__DATA FOR THIS EXERCISE__:
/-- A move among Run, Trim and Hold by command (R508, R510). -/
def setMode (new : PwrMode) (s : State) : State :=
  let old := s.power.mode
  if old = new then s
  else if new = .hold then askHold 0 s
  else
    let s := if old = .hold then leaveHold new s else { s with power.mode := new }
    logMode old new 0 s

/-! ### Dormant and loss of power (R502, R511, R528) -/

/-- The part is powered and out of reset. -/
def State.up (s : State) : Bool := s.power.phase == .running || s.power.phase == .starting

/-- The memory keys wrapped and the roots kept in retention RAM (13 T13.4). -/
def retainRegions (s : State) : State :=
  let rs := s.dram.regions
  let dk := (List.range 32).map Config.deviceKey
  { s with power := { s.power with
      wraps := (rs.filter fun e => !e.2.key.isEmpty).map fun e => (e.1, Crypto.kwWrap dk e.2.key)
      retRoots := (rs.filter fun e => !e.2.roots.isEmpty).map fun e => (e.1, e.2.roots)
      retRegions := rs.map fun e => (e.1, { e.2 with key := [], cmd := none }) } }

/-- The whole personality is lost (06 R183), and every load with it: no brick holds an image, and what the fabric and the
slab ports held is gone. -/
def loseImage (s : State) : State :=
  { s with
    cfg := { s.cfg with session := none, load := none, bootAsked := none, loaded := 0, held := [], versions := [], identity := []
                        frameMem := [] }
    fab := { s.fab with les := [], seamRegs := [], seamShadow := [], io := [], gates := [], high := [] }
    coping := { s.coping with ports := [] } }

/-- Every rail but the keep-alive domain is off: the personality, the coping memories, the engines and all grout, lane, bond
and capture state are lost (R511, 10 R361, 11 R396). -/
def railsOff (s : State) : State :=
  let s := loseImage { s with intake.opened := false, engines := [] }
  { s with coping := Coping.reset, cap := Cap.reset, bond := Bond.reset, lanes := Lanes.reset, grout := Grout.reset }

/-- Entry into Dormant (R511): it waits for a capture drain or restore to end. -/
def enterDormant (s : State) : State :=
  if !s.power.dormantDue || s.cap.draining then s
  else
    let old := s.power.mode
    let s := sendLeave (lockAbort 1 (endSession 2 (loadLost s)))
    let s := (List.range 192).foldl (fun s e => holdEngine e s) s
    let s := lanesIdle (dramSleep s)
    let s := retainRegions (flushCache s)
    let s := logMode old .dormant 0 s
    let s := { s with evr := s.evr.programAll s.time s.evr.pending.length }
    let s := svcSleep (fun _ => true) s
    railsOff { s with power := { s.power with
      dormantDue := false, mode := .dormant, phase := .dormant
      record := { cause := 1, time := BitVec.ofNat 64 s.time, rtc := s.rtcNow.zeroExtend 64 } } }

__DIRECTIONS FOR THIS TASK__: Word for word, reproduce the lines of the listing from the first one through the line containing "retRegions := rs.map", and no more.

__ANSWER BOX__:
/-- A move among Run, Trim and Hold by command (R508, R510). -/
def setMode (new : PwrMode) (s : State) : State :=
  let old := s.power.mode
  if old = new then s
  else if new = .hold then askHold 0 s
  else
    let s := if old = .hold then leaveHold new s else { s with power.mode := new }
    logMode old new 0 s

/-! ### Dormant and loss of power (R502, R511, R528) -/

/-- The part is powered and out of reset. -/
def State.up (s : State) : Bool := s.power.phase == .running || s.power.phase == .starting

/-- The memory keys wrapped and the roots kept in retention RAM (13 T13.4). -/
def retainRegions (s : State) : State :=
  let rs := s.dram.regions
  let dk := (List.range 32).map Config.deviceKey
  { s with power := { s.power with
      wraps := (rs.filter fun e => !e.2.key.isEmpty).map fun e => (e.1, Crypto.kwWrap dk e.2.key)
      retRoots := (rs.filter fun e => !e.2.roots.isEmpty).map fun e => (e.1, e.2.roots)
      retRegions := rs.map fun e => (e.1, { e.2 with key := [], cmd := none }) } }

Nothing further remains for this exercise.